Сейчас в Думе на втором рассмотрении находятся поправки в законопроект об НКО, согласно которому просить деньги на улицах будет запрещено официально. Пока он не принят, они в своем праве. Тут стоит уточнить: так собирать средства не запрещено, но честные НКО этого не делают, однако они ни в чем себя не ущемили. Объясню, почему. Мошенники апеллируют к закону, согласно которому некоммерческие организации могут оставлять себе на административные расходы до 20%. Они утверждают, что все фонды так и делают. Полная чушь! Если проверить отчеты крупных фондов, можно заметить козыряние обратной тенденцией. Они будто спрашивают: «У тебя какой административный процент за год? 7 процентов? А у меня – 5». Мы стремимся к оптимизации своих расходов, чтобы на каждые привлеченные сто рублей потратить меньше рубля. Потому что чем больше мы привлечем средств, чем меньше мы потратим на это денег, тем лучше.

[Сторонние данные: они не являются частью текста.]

-- ==== Sys2Proof/Machine/Dispatch.lean ====
section
/-! DEFINITION. One arm per command of 30_encoding.md R62. -/

namespace Sys2Proof.Machine

def exec (i : Instr) (s : State) : Host.Outcome State Fault Refusal :=
  match i with
  | .iowrb port val8 => Sys2Proof.Machine.execIowrb port val8 s
  | .iordb port => Sys2Proof.Machine.execIordb port s
  | .iowrw port val16 => Sys2Proof.Machine.execIowrw port val16 s
  | .iordw port => Sys2Proof.Machine.execIordw port s
  | .memwrb addr val8 => Sys2Proof.Machine.execMemwrb addr val8 s
  | .memrdb addr => Sys2Proof.Machine.execMemrdb addr s
  | .offset col row => Sys2Proof.Machine.execOffset col row s
  | .rowof off => Sys2Proof.Machine.execRowof off s
  | .colof off => Sys2Proof.Machine.execColof off s
  | .getcur => Sys2Proof.Machine.execGetcur s
  | .setcur off => Sys2Proof.Machine.execSetcur off s
  | .wrcell off ch attr => Sys2Proof.Machine.execWrcell off ch attr s
  | .wrchar col row ch attr => Sys2Proof.Machine.execWrchar col row ch attr s
  | .fill ch attr => Sys2Proof.Machine.execFill ch attr s

end Sys2Proof.Machine
end

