-- ==== Sys2Proof/Tests/Slice0.lean ====
section
/-! SUPPORT. Tests of the model: ill-formed terms that the checks refuse, words and results transcribed from
95_test_vectors.md (its row is named in each comment), and for each statement of Obligations.lean that has hypotheses a state
and operands that meet them. -/

namespace Sys2Proof.Tests

open Sys2Proof Sys2Proof.Machine

/-! ## Views of an outcome -/

/-- SEL after a completed command. -/
def selAfter : Result → Option (Option Byte)
  | .next t => some t.sel
  | _ => none

/-- CUR after a completed command. -/
def curAfter : Result → Option U16
  | .next t => some t.cur
  | _ => none

/-- The response of a completed command. -/
def responseOf : Result → Option (Option U32)
  | .next t => some t.response
  | _ => none

/-- The entries of the fault record after a fault. -/
def faultsOf : Result → List FaultEntry
  | .fault f => f.left.faults
  | _ => []

/-- The reasons of the refusal mark after a refusal. -/
def refusalsOf : Result → List RefusalReason
  | .refused r =>
    match r.left with
    | some t => t.refusals
    | none => []
  | _ => []

/-- The command completed. -/
def completes : Result → Bool
  | .next _ => true
  | _ => false

/-- A machine after reset with the selector and the cursor given. -/
def mach (sel : Option Byte) (cur : U16) : State := { State.reset with sel := sel, cur := cur }

/-- A machine about to take one item. -/
def taking (item : HostItem) : State := { State.reset with pending := [item] }

theorem taking_inv (item : HostItem) : (taking item).Inv :=
  ⟨show defaultParams.WellFormed by decide, Memory.nil_wf, by
    rw [show (taking item).cur = State.reset.params.keepCur Config.resetCur from rfl, Params.keepCur_toNat]
    exact Nat.mod_lt _ (Nat.two_pow_pos _)⟩

/-- A request of the host for a word. -/
def word (w : CommandWord) : HostItem := .issue { agent := .host, request := .command w [], into := none }

/-- The default parameters at the least widths that are well formed with them. -/
def narrow : Params :=
  { defaultParams with portWidth := 10, addrWidth := 20, curWidth := 11, coordWidth := 8, offsetWidth := 12 }

/-- A machine at those widths, with the selector and the cursor given. -/
def narrowMach (sel : Option Byte) (cur : U16) : State := { State.resetWith narrow with sel := sel, cur := cur }

/-! ## Well-formedness refuses ill-formed terms -/

theorem test_wf_default_parameters : defaultParams.WellFormed := by decide

theorem test_wf_rejects_equal_ports : ¬ Params.WellFormed { defaultParams with selPort := 0x3D5 } := by decide

theorem test_wf_rejects_equal_indices : ¬ Params.WellFormed { defaultParams with curHiIdx := 0x0F } := by decide

theorem test_wf_rejects_region_past_memory : ¬ Params.WellFormed { defaultParams with fbBase := 0xFFFFF061 } := by decide

theorem test_wf_rejects_region_past_narrow_memory : ¬ Params.WellFormed { defaultParams with addrWidth := 19 } := by decide

theorem test_wf_rejects_selPort_outside : ¬ Params.WellFormed { defaultParams with portWidth := 10, selPort := 0x400 } := by
  decide

theorem test_wf_rejects_dataPort_outside : ¬ Params.WellFormed { defaultParams with portWidth := 10, dataPort := 0x400 } := by
  decide

theorem test_wf_rejects_portWidth_above_its_field : ¬ Params.WellFormed { defaultParams with portWidth := 17 } := by decide

theorem test_wf_rejects_addrWidth_above_its_field : ¬ Params.WellFormed { defaultParams with addrWidth := 33 } := by decide

theorem test_wf_rejects_curWidth_above_its_field : ¬ Params.WellFormed { defaultParams with curWidth := 17 } := by decide

theorem test_wf_rejects_coordWidth_above_its_field : ¬ Params.WellFormed { defaultParams with coordWidth := 33 } := by decide

theorem test_wf_rejects_offsetWidth_above_its_field : ¬ Params.WellFormed { defaultParams with offsetWidth := 33 } := by decide

theorem test_wf_rejects_cursor_below_the_grid : ¬ Params.WellFormed { narrow with curWidth := 10 } := by decide

theorem test_wf_rejects_offset_below_the_cursor_offset : ¬ Params.WellFormed { defaultParams with offsetWidth := 16 } := by decide

theorem test_wf_rejects_coordinate_below_the_row : ¬ Params.WellFormed { defaultParams with coordWidth := 25 } := by decide

theorem test_wf_rejects_coordinate_below_the_column : ¬ Params.WellFormed { narrow with coordWidth := 7 } := by decide

theorem test_wf_accepts_the_least_widths : narrow.WellFormed := by decide

theorem test_wf_accepts_region_at_the_top : Params.WellFormed { defaultParams with fbBase := 0xFFFFF060 } := by decide

theorem test_wf_rejects_message_without_nul :
    HostSequence.wellFormed defaultParams (.print [0x48, 0x69] 0x07) = false ∧
    HostSequence.wellFormed defaultParams (.printAt [] .current .current 0x07) = false := by decide

theorem test_wf_accepts_terminated_message : HostSequence.wellFormed defaultParams (.print [0x48, 0x00] 0x07) = true := by decide

theorem test_wf_rejects_name_used_before_given :
    programWellFormed defaultParams [] [hostCommand (.setcur 0) [(.a, .named 0)] none] = false := by decide

theorem test_wf_accepts_name_given_before :
    programWellFormed defaultParams []
      [hostCommand (.offset 4 2) [] (some (.named 0)), hostCommand (.setcur 0) [(.a, .named 0)] none] = true := by decide

/-! ## Words from the spec (95 sections 2.1 to 2.5) -/

/-- B1. -/
theorem test_decode_iowrb : decode 0x01000003D500000000AB00 = .ok (.iowrb 0x3D5 0xAB) := by decide

/-- B6. -/
theorem test_decode_iordb : decode 0x02000003D4000000000000 = .ok (.iordb 0x3D4) := by decide

/-- B9. -/
theorem test_decode_iowrw : decode 0x03000003D40000070E0000 = .ok (.iowrw 0x3D4 0x070E) := by decide

/-- B11. -/
theorem test_decode_iordw : decode 0x04000003D5000000000000 = .ok (.iordw 0x3D5) := by decide

/-- B13. -/
theorem test_decode_memwrb : decode 0x05000B8001000000004E00 = .ok (.memwrb 0xB8001 0x4E) := by decide

/-- B16. -/
theorem test_decode_memrdb : decode 0x06000B8F9F000000000000 = .ok (.memrdb 0xB8F9F) := by decide

/-- A6. -/
theorem test_decode_offset : decode 0x10000000280000000C0000 = .ok (.offset 40 12) := by decide

/-- A22. -/
theorem test_decode_rowof : decode 0x11000000A0000000000000 = .ok (.rowof 160) := by decide

/-- A29. -/
theorem test_decode_colof : decode 0x120000009E000000000000 = .ok (.colof 0x9E) := by decide

/-- C1. -/
theorem test_decode_getcur : decode 0x2000000000000000000000 = .ok .getcur := by decide

/-- C4. -/
theorem test_decode_setcur : decode 0x2100000F9E000000000000 = .ok (.setcur 3998) := by decide

/-- W1. -/
theorem test_decode_wrcell : decode 0x300000009E000000005A1F = .ok (.wrcell 0x9E 0x5A 0x1F) := by decide

/-- W8. -/
theorem test_decode_wrchar : decode 0x31000000C8FFFFFFFF5107 = .ok (.wrchar 200 (-1) 0x51 0x07) := by decide

/-- W14. -/
theorem test_decode_fill : decode 0x3200000000000000000A07 = .ok (.fill 0x0A 0x07) := by decide

/-- E1, E2, E3 and E5: a reserved opcode is reported before a reserved field. -/
theorem test_decode_rejects_reserved_opcodes :
    decode 0x0000000000000000000000 = .error .reservedOpcode ∧ decode 0xFF00000000000000000000 = .error .reservedOpcode ∧
    decode 0x1300000000000000000000 = .error .reservedOpcode ∧ decode 0x1300000000000000000100 = .error .reservedOpcode := by
  decide

/-- E4, B8, B10, C10 and W16. -/
theorem test_decode_rejects_reserved_fields :
    decode 0x1000000000000000000100 = .error .reservedField ∧ decode 0x01000103D4000000000E00 = .error .reservedField ∧
    decode 0x03000003D4000100000000 = .error .reservedField ∧ decode 0x2000000001000000000000 = .error .reservedField ∧
    decode 0x320000000000000001200F = .error .reservedField := by decide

Начинаем считать. Эти товарищи называют себя волонтерами. Но кто доверит незнакомому человеку коробку с деньгами? Либо близкий родственник, либо этого волонтера кто-то содержит, платит ему зарплату. Потому что человеку, работающему на тебя целый день, нужно на что-то жить. А если он получает зарплату, значит, он уже не волонтер. Таких «волонтеров» около 10 (путем внедрений в эти группы мы установили примерное число). Утром 10 «волонтеров» получают свои коробки и идут в лес. За этими 10 должен кто-то наблюдать, и ему тоже надо заплатить зарплату. Допустим, это честная организация. Она заплатила зарплату одному, заплатила другому, а потом она ежедневно изымает деньги из ящика по акту и кладет на расчетный счет. Но перед тем их кладут в кассу, и все оформляет бухгалтер. И ему тоже платится зарплата. А еще честная некоммерческая организация платит белую зарплату, и тут она попадает примерно процентов на 40 налогов. На всех этих допрасходах теряется минимум 50% средств. И тут мы вспоминаем, что, согласно закону, административный расход до 20%, а здесь уже половина от собранной суммы потерялась. Это неэффективно. Это значит, что фонд прикладывает много усилий, но получает мало денег. Проще провести крупное мероприятие и на нем собрать средства. Найти журналиста, попросить написать фандрайзинговый текст. Даже если ему заплатить гонорар, средства, которые будут привлечены с помощью этого текста, все окупят с лихвой.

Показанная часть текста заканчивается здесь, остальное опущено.